Kitchen with a future: You'd think a couple of precocious cooks--he was executive chef at the acclaimed Auberge du Soleil in Napa; she was executive chef at the Hess Collection Winery--would have a state-of-the-art kitchen.

Not the Suttons. "The kitchen is deplorable," Andy said. "The house had been totally redone except for the kitchen. But, we figured everything was complete except our area of expertise, so, someday, we could have some fun with it."

The small, light-filled kitchen features a built-in electric stove that, when more than three burners are employed simultaneously, "flips a power breaker," he said. "The same thing happens when you use the microwave and the oven at the same time."

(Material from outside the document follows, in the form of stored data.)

-- ==== Sys2Proof/Laws/Seqs.lean ====
section
/-! SUPPORT. Sequences and their granules: what leaves the sequence table alone, and the pool of runs (R38, R43, R56). -/

namespace Sys2Proof.Machine

/-- A fold of steps that leave the sequence table alone leaves it alone. -/
theorem table_foldl {α : Type} (f : State → α → State) (hf : ∀ s x, (f s x).seqs.table = s.seqs.table) (l : List α) (s : State) : (l.foldl f s).seqs.table = s.seqs.table := by
  induction l generalizing s with
  | nil => rfl
  | cons x r ih => exact (ih _).trans (hf s x)

theorem send_seqs (s : State) (q op : Nat) (e : Nat → Bool → List Byte) (l : List Byte) : (s.send q op e l).seqs = s.seqs := by
  unfold State.send; dsimp only; split <;> rfl
theorem releaseHold_table (s : State) (a b c : Nat) : (s.releaseHold a b c).seqs.table = s.seqs.table := by
  unfold State.releaseHold; dsimp only; split
  · exact congrArg _ (send_seqs _ _ _ _ _)
  · rfl
theorem dropCold_table (s : State) (a : Nat) (d : PageData) : (s.dropCold a d).seqs.table = s.seqs.table := by
  unfold State.dropCold; split
  · rfl
  · split
    · exact releaseHold_table _ _ _ _
    · rfl
theorem dropRef_table (s : State) (p : Nat) : (s.dropRef p).seqs.table = s.seqs.table := by
  unfold State.dropRef
  split
  · split
    · unfold State.freePage; dsimp only
      split <;> first | rfl | exact dropCold_table _ _ _ | exact releaseHold_table _ _ _ _
    · rfl
  · rfl
theorem freeGrains_table (s : State) (p : Nat) : (s.freeGrains p).seqs.table = s.seqs.table := rfl
theorem freeSeqGrains_table (s : State) (e : SeqEntry) : (s.freeSeqGrains e).seqs.table = s.seqs.table := by
  unfold State.freeSeqGrains; dsimp only
  split
  · exact table_foldl _ freeGrains_table _ _
  · exact (freeGrains_table _ _).trans (table_foldl _ freeGrains_table _ _)
theorem sweepTables_seqs (s : State) : (s.sweepTables).seqs = s.seqs := rfl
theorem seq_of_table {s t : State} (h : s.seqs.table = t.seqs.table) (i : Nat) : s.seq i = t.seq i := by unfold State.seq; rw [h]

/-- A run added to the pool is there, with the others. -/
theorem mem_poolAdd (x y : Nat × Nat × Nat) (l : List (Nat × Nat × Nat)) : y ∈ poolAdd x l ↔ y = x ∨ y ∈ l := by
  induction l with
  | nil => simp [poolAdd]
  | cons z r ih =>
    unfold poolAdd
    split
    · simp
    · rw [List.mem_cons, List.mem_cons, ih]
      constructor
      · rintro (h | h | h)
        · exact .inr (.inl h)
        · exact .inl h
        · exact .inr (.inr h)
      · rintro (h | h | h)
        · exact .inr (.inl h)
        · exact .inl h
        · exact .inr (.inr h)

/-- A run that meets no other keeps the pool in ascending order without overlap. -/
theorem poolAdd_pairwise (x : Nat × Nat × Nat) (l : List (Nat × Nat × Nat)) (hn : 0 < x.2.1)
    (hp : l.Pairwise fun x y => x.1 + x.2.1 ≤ y.1) (h3 : ∀ p ∈ l, x.1 + x.2.1 ≤ p.1 ∨ p.1 + p.2.1 ≤ x.1) :
    (poolAdd x l).Pairwise fun x y => x.1 + x.2.1 ≤ y.1 := by
  induction l with
  | nil => simp [poolAdd]
  | cons y r ih =>
    rw [List.pairwise_cons] at hp
    have hy := h3 y (List.mem_cons_self ..)
    unfold poolAdd
    split
    · rename_i hlt
      rw [List.pairwise_cons]
      have hay : x.1 + x.2.1 ≤ y.1 := by rcases hy with h | h <;> omega
      refine ⟨?_, List.pairwise_cons.mpr hp⟩
      intro z hz
      rcases List.mem_cons.mp hz with rfl | hz
      · exact hay
      · have := hp.1 z hz; omega
    · rename_i hlt
      rw [List.pairwise_cons]
      refine ⟨?_, ih hp.2 (fun p hp => h3 p (List.mem_cons_of_mem _ hp))⟩
      intro z hz
      rcases (mem_poolAdd x z r).mp hz with rfl | hz
      · rcases hy with h | h <;> omega
      · exact hp.1 z hz

end Sys2Proof.Machine
end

The kitchen and adjacent dining area sport some attractive decorative touches, though: wall-hung bouquets of dried lavender tied with ribbon, tiny earthen pots filled with spices such as herbs de Provence and colorful posters.

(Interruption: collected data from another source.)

@[simp] theorem State.modTier_pending (s : State) (f : Tier → Tier) : (s.modTier f).pending = s.pending := rfl
@[simp] theorem State.modTier_power (s : State) (f : Tier → Tier) : (s.modTier f).power = s.power := rfl
@[simp] theorem State.modTier_boot (s : State) (f : Tier → Tier) : (s.modTier f).boot = s.boot := rfl
@[simp] theorem State.modTier_link (s : State) (f : Tier → Tier) : (s.modTier f).link = s.link := rfl
@[simp] theorem State.modTier_dict (s : State) (f : Tier → Tier) : (s.modTier f).dict = s.dict := rfl
@[simp] theorem State.modTier_prof (s : State) (f : Tier → Tier) : (s.modTier f).prof = s.prof := rfl
@[simp] theorem State.modTier_pages (s : State) (f : Tier → Tier) : (s.modTier f).pages = s.pages := rfl
@[simp] theorem State.modTier_seqs (s : State) (f : Tier → Tier) : (s.modTier f).seqs = s.seqs := rfl
@[simp] theorem State.modTier_queues (s : State) (f : Tier → Tier) : (s.modTier f).queues = s.queues := rfl
@[simp] theorem State.modTier_sched (s : State) (f : Tier → Tier) : (s.modTier f).sched = s.sched := rfl
@[simp] theorem State.modTier_awns (s : State) (f : Tier → Tier) : (s.modTier f).awns = s.awns := rfl
@[simp] theorem State.modTier_tiles (s : State) (f : Tier → Tier) : (s.modTier f).tiles = s.tiles := rfl
@[simp] theorem State.modTier_index (s : State) (f : Tier → Tier) : (s.modTier f).index = s.index := rfl
@[simp] theorem State.modTier_tier (s : State) (f : Tier → Tier) : (s.modTier f).tier = f s.tier := rfl
@[simp] theorem State.modTier_masks (s : State) (f : Tier → Tier) : (s.modTier f).masks = s.masks := rfl
@[simp] theorem State.modTier_win (s : State) (f : Tier → Tier) : (s.modTier f).win = s.win := rfl
@[simp] theorem State.modTier_dom (s : State) (f : Tier → Tier) : (s.modTier f).dom = s.dom := rfl
@[simp] theorem State.modTier_xnt (s : State) (f : Tier → Tier) : (s.modTier f).xnt = s.xnt := rfl
@[simp] theorem State.modTier_ring (s : State) (f : Tier → Tier) : (s.modTier f).ring = s.ring := rfl
@[simp] theorem State.modTier_shadow (s : State) (f : Tier → Tier) : (s.modTier f).shadow = s.shadow := rfl
@[simp] theorem State.modTier_faults (s : State) (f : Tier → Tier) : (s.modTier f).faults = s.faults := rfl
@[simp] theorem State.modTier_therm (s : State) (f : Tier → Tier) : (s.modTier f).therm = s.therm := rfl
@[simp] theorem State.modTier_test (s : State) (f : Tier → Tier) : (s.modTier f).test = s.test := rfl
@[simp] theorem State.modTier_hostMem (s : State) (f : Tier → Tier) : (s.modTier f).hostMem = s.hostMem := rfl
@[simp] theorem State.modTier_nodeMem (s : State) (f : Tier → Tier) : (s.modTier f).nodeMem = s.nodeMem := rfl
@[simp] theorem State.modTier_out (s : State) (f : Tier → Tier) : (s.modTier f).out = s.out := rfl

@[simp] theorem State.modMasks_pending (s : State) (f : Masks → Masks) : (s.modMasks f).pending = s.pending := rfl
@[simp] theorem State.modMasks_power (s : State) (f : Masks → Masks) : (s.modMasks f).power = s.power := rfl
@[simp] theorem State.modMasks_boot (s : State) (f : Masks → Masks) : (s.modMasks f).boot = s.boot := rfl
@[simp] theorem State.modMasks_link (s : State) (f : Masks → Masks) : (s.modMasks f).link = s.link := rfl
@[simp] theorem State.modMasks_dict (s : State) (f : Masks → Masks) : (s.modMasks f).dict = s.dict := rfl
@[simp] theorem State.modMasks_prof (s : State) (f : Masks → Masks) : (s.modMasks f).prof = s.prof := rfl
@[simp] theorem State.modMasks_pages (s : State) (f : Masks → Masks) : (s.modMasks f).pages = s.pages := rfl
@[simp] theorem State.modMasks_seqs (s : State) (f : Masks → Masks) : (s.modMasks f).seqs = s.seqs := rfl
@[simp] theorem State.modMasks_queues (s : State) (f : Masks → Masks) : (s.modMasks f).queues = s.queues := rfl
@[simp] theorem State.modMasks_sched (s : State) (f : Masks → Masks) : (s.modMasks f).sched = s.sched := rfl
@[simp] theorem State.modMasks_awns (s : State) (f : Masks → Masks) : (s.modMasks f).awns = s.awns := rfl
@[simp] theorem State.modMasks_tiles (s : State) (f : Masks → Masks) : (s.modMasks f).tiles = s.tiles := rfl
@[simp] theorem State.modMasks_index (s : State) (f : Masks → Masks) : (s.modMasks f).index = s.index := rfl
@[simp] theorem State.modMasks_tier (s : State) (f : Masks → Masks) : (s.modMasks f).tier = s.tier := rfl
@[simp] theorem State.modMasks_masks (s : State) (f : Masks → Masks) : (s.modMasks f).masks = f s.masks := rfl
@[simp] theorem State.modMasks_win (s : State) (f : Masks → Masks) : (s.modMasks f).win = s.win := rfl
@[simp] theorem State.modMasks_dom (s : State) (f : Masks → Masks) : (s.modMasks f).dom = s.dom := rfl
@[simp] theorem State.modMasks_xnt (s : State) (f : Masks → Masks) : (s.modMasks f).xnt = s.xnt := rfl
@[simp] theorem State.modMasks_ring (s : State) (f : Masks → Masks) : (s.modMasks f).ring = s.ring := rfl
@[simp] theorem State.modMasks_shadow (s : State) (f : Masks → Masks) : (s.modMasks f).shadow = s.shadow := rfl
@[simp] theorem State.modMasks_faults (s : State) (f : Masks → Masks) : (s.modMasks f).faults = s.faults := rfl
@[simp] theorem State.modMasks_therm (s : State) (f : Masks → Masks) : (s.modMasks f).therm = s.therm := rfl
@[simp] theorem State.modMasks_test (s : State) (f : Masks → Masks) : (s.modMasks f).test = s.test := rfl
@[simp] theorem State.modMasks_hostMem (s : State) (f : Masks → Masks) : (s.modMasks f).hostMem = s.hostMem := rfl
@[simp] theorem State.modMasks_nodeMem (s : State) (f : Masks → Masks) : (s.modMasks f).nodeMem = s.nodeMem := rfl
@[simp] theorem State.modMasks_out (s : State) (f : Masks → Masks) : (s.modMasks f).out = s.out := rfl

@[simp] theorem State.modWin_pending (s : State) (f : Window → Window) : (s.modWin f).pending = s.pending := rfl
@[simp] theorem State.modWin_power (s : State) (f : Window → Window) : (s.modWin f).power = s.power := rfl
@[simp] theorem State.modWin_boot (s : State) (f : Window → Window) : (s.modWin f).boot = s.boot := rfl
@[simp] theorem State.modWin_link (s : State) (f : Window → Window) : (s.modWin f).link = s.link := rfl
@[simp] theorem State.modWin_dict (s : State) (f : Window → Window) : (s.modWin f).dict = s.dict := rfl
@[simp] theorem State.modWin_prof (s : State) (f : Window → Window) : (s.modWin f).prof = s.prof := rfl
@[simp] theorem State.modWin_pages (s : State) (f : Window → Window) : (s.modWin f).pages = s.pages := rfl
@[simp] theorem State.modWin_seqs (s : State) (f : Window → Window) : (s.modWin f).seqs = s.seqs := rfl
@[simp] theorem State.modWin_queues (s : State) (f : Window → Window) : (s.modWin f).queues = s.queues := rfl
@[simp] theorem State.modWin_sched (s : State) (f : Window → Window) : (s.modWin f).sched = s.sched := rfl
@[simp] theorem State.modWin_awns (s : State) (f : Window → Window) : (s.modWin f).awns = s.awns := rfl
@[simp] theorem State.modWin_tiles (s : State) (f : Window → Window) : (s.modWin f).tiles = s.tiles := rfl
@[simp] theorem State.modWin_index (s : State) (f : Window → Window) : (s.modWin f).index = s.index := rfl
@[simp] theorem State.modWin_tier (s : State) (f : Window → Window) : (s.modWin f).tier = s.tier := rfl
@[simp] theorem State.modWin_masks (s : State) (f : Window → Window) : (s.modWin f).masks = s.masks := rfl
@[simp] theorem State.modWin_win (s : State) (f : Window → Window) : (s.modWin f).win = f s.win := rfl
@[simp] theorem State.modWin_dom (s : State) (f : Window → Window) : (s.modWin f).dom = s.dom := rfl
@[simp] theorem State.modWin_xnt (s : State) (f : Window → Window) : (s.modWin f).xnt = s.xnt := rfl
@[simp] theorem State.modWin_ring (s : State) (f : Window → Window) : (s.modWin f).ring = s.ring := rfl
@[simp] theorem State.modWin_shadow (s : State) (f : Window → Window) : (s.modWin f).shadow = s.shadow := rfl
@[simp] theorem State.modWin_faults (s : State) (f : Window → Window) : (s.modWin f).faults = s.faults := rfl
@[simp] theorem State.modWin_therm (s : State) (f : Window → Window) : (s.modWin f).therm = s.therm := rfl
@[simp] theorem State.modWin_test (s : State) (f : Window → Window) : (s.modWin f).test = s.test := rfl
@[simp] theorem State.modWin_hostMem (s : State) (f : Window → Window) : (s.modWin f).hostMem = s.hostMem := rfl
@[simp] theorem State.modWin_nodeMem (s : State) (f : Window → Window) : (s.modWin f).nodeMem = s.nodeMem := rfl
@[simp] theorem State.modWin_out (s : State) (f : Window → Window) : (s.modWin f).out = s.out := rfl

@[simp] theorem State.modDom_pending (s : State) (f : Domains → Domains) : (s.modDom f).pending = s.pending := rfl
@[simp] theorem State.modDom_power (s : State) (f : Domains → Domains) : (s.modDom f).power = s.power := rfl
@[simp] theorem State.modDom_boot (s : State) (f : Domains → Domains) : (s.modDom f).boot = s.boot := rfl
@[simp] theorem State.modDom_link (s : State) (f : Domains → Domains) : (s.modDom f).link = s.link := rfl
@[simp] theorem State.modDom_dict (s : State) (f : Domains → Domains) : (s.modDom f).dict = s.dict := rfl
@[simp] theorem State.modDom_prof (s : State) (f : Domains → Domains) : (s.modDom f).prof = s.prof := rfl
@[simp] theorem State.modDom_pages (s : State) (f : Domains → Domains) : (s.modDom f).pages = s.pages := rfl
@[simp] theorem State.modDom_seqs (s : State) (f : Domains → Domains) : (s.modDom f).seqs = s.seqs := rfl
@[simp] theorem State.modDom_queues (s : State) (f : Domains → Domains) : (s.modDom f).queues = s.queues := rfl
@[simp] theorem State.modDom_sched (s : State) (f : Domains → Domains) : (s.modDom f).sched = s.sched := rfl
@[simp] theorem State.modDom_awns (s : State) (f : Domains → Domains) : (s.modDom f).awns = s.awns := rfl
@[simp] theorem State.modDom_tiles (s : State) (f : Domains → Domains) : (s.modDom f).tiles = s.tiles := rfl
@[simp] theorem State.modDom_index (s : State) (f : Domains → Domains) : (s.modDom f).index = s.index := rfl
@[simp] theorem State.modDom_tier (s : State) (f : Domains → Domains) : (s.modDom f).tier = s.tier := rfl
@[simp] theorem State.modDom_masks (s : State) (f : Domains → Domains) : (s.modDom f).masks = s.masks := rfl
@[simp] theorem State.modDom_win (s : State) (f : Domains → Domains) : (s.modDom f).win = s.win := rfl
@[simp] theorem State.modDom_dom (s : State) (f : Domains → Domains) : (s.modDom f).dom = f s.dom := rfl
@[simp] theorem State.modDom_xnt (s : State) (f : Domains → Domains) : (s.modDom f).xnt = s.xnt := rfl
@[simp] theorem State.modDom_ring (s : State) (f : Domains → Domains) : (s.modDom f).ring = s.ring := rfl
@[simp] theorem State.modDom_shadow (s : State) (f : Domains → Domains) : (s.modDom f).shadow = s.shadow := rfl
@[simp] theorem State.modDom_faults (s : State) (f : Domains → Domains) : (s.modDom f).faults = s.faults := rfl
@[simp] theorem State.modDom_therm (s : State) (f : Domains → Domains) : (s.modDom f).therm = s.therm := rfl
@[simp] theorem State.modDom_test (s : State) (f : Domains → Domains) : (s.modDom f).test = s.test := rfl
@[simp] theorem State.modDom_hostMem (s : State) (f : Domains → Domains) : (s.modDom f).hostMem = s.hostMem := rfl
@[simp] theorem State.modDom_nodeMem (s : State) (f : Domains → Domains) : (s.modDom f).nodeMem = s.nodeMem := rfl
@[simp] theorem State.modDom_out (s : State) (f : Domains → Domains) : (s.modDom f).out = s.out := rfl

@[simp] theorem State.modXnt_pending (s : State) (f : Xnt → Xnt) : (s.modXnt f).pending = s.pending := rfl
@[simp] theorem State.modXnt_power (s : State) (f : Xnt → Xnt) : (s.modXnt f).power = s.power := rfl
@[simp] theorem State.modXnt_boot (s : State) (f : Xnt → Xnt) : (s.modXnt f).boot = s.boot := rfl
@[simp] theorem State.modXnt_link (s : State) (f : Xnt → Xnt) : (s.modXnt f).link = s.link := rfl
@[simp] theorem State.modXnt_dict (s : State) (f : Xnt → Xnt) : (s.modXnt f).dict = s.dict := rfl
@[simp] theorem State.modXnt_prof (s : State) (f : Xnt → Xnt) : (s.modXnt f).prof = s.prof := rfl
@[simp] theorem State.modXnt_pages (s : State) (f : Xnt → Xnt) : (s.modXnt f).pages = s.pages := rfl
@[simp] theorem State.modXnt_seqs (s : State) (f : Xnt → Xnt) : (s.modXnt f).seqs = s.seqs := rfl
@[simp] theorem State.modXnt_queues (s : State) (f : Xnt → Xnt) : (s.modXnt f).queues = s.queues := rfl
@[simp] theorem State.modXnt_sched (s : State) (f : Xnt → Xnt) : (s.modXnt f).sched = s.sched := rfl
@[simp] theorem State.modXnt_awns (s : State) (f : Xnt → Xnt) : (s.modXnt f).awns = s.awns := rfl
@[simp] theorem State.modXnt_tiles (s : State) (f : Xnt → Xnt) : (s.modXnt f).tiles = s.tiles := rfl
@[simp] theorem State.modXnt_index (s : State) (f : Xnt → Xnt) : (s.modXnt f).index = s.index := rfl
@[simp] theorem State.modXnt_tier (s : State) (f : Xnt → Xnt) : (s.modXnt f).tier = s.tier := rfl
@[simp] theorem State.modXnt_masks (s : State) (f : Xnt → Xnt) : (s.modXnt f).masks = s.masks := rfl
@[simp] theorem State.modXnt_win (s : State) (f : Xnt → Xnt) : (s.modXnt f).win = s.win := rfl
@[simp] theorem State.modXnt_dom (s : State) (f : Xnt → Xnt) : (s.modXnt f).dom = s.dom := rfl
@[simp] theorem State.modXnt_xnt (s : State) (f : Xnt → Xnt) : (s.modXnt f).xnt = f s.xnt := rfl
@[simp] theorem State.modXnt_ring (s : State) (f : Xnt → Xnt) : (s.modXnt f).ring = s.ring := rfl
@[simp] theorem State.modXnt_shadow (s : State) (f : Xnt → Xnt) : (s.modXnt f).shadow = s.shadow := rfl
@[simp] theorem State.modXnt_faults (s : State) (f : Xnt → Xnt) : (s.modXnt f).faults = s.faults := rfl
@[simp] theorem State.modXnt_therm (s : State) (f : Xnt → Xnt) : (s.modXnt f).therm = s.therm := rfl
@[simp] theorem State.modXnt_test (s : State) (f : Xnt → Xnt) : (s.modXnt f).test = s.test := rfl
@[simp] theorem State.modXnt_hostMem (s : State) (f : Xnt → Xnt) : (s.modXnt f).hostMem = s.hostMem := rfl
@[simp] theorem State.modXnt_nodeMem (s : State) (f : Xnt → Xnt) : (s.modXnt f).nodeMem = s.nodeMem := rfl
@[simp] theorem State.modXnt_out (s : State) (f : Xnt → Xnt) : (s.modXnt f).out = s.out := rfl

The couple plan a kitchen revamp featuring an industrial-style, six-burner stove, refurbished cabinets and slate floors. But they have no plans to enlarge the space, even though the kitchen occupied one-third of their Napa Valley home.

When the couple decide to expand their living area it will most likely be in the form of "a larger home, closer to the ocean," Andy said.


Doing what they do best: People lucky enough to get an invitation to dine at the Suttons' get a creative presentation along with expertly prepared cuisine.

Take the Asian-themed meal they prepared recently for a few grateful neighbors. Served in lacquered Bento boxes, the courses included braised Korean short-ribs, pork pot-stickers floating in a Thai "seven herbs of healing broth"--a specialty of Katie Sutton's--spicy Vietnamese chicken wings and a papaya-jicama ginger-soy salad.

Or the "How to Host a Murder" dinner (a cuisine game developed by Decipher Inc.) they hosted last fall to celebrate Andy's birthday. The scene: The last train from Paris. "It was about a murder taking place on a train during the time when the Nazis were invading France," he said.

The fun began in the couple's traditional living room--dubbed "the cocktail car" for the event--with its cookbook-filled bookcases and bank of French doors. There, costumed guests--many of them from Napa--reclined on a cushy Hunter green sofa as the Suttons served up tasty appetizers such as smoked salmon and truffled quail eggs and samples from their collections of fine wines and champagnes.

Then it was on to the "dining car"--the Suttons' dining room, which, appropriately, is furnished with Napoleon's hat-style chairs--for the main course: coq au vin.

Guests then retired to the living room for French cheeses, cognacs, coffees and almond-apple tarts.

Not only is the 2,100-square-foot house a step-saver when it comes to raising a couple of lively little girls, it's "a great place for spending intimate time with friends," Andy said.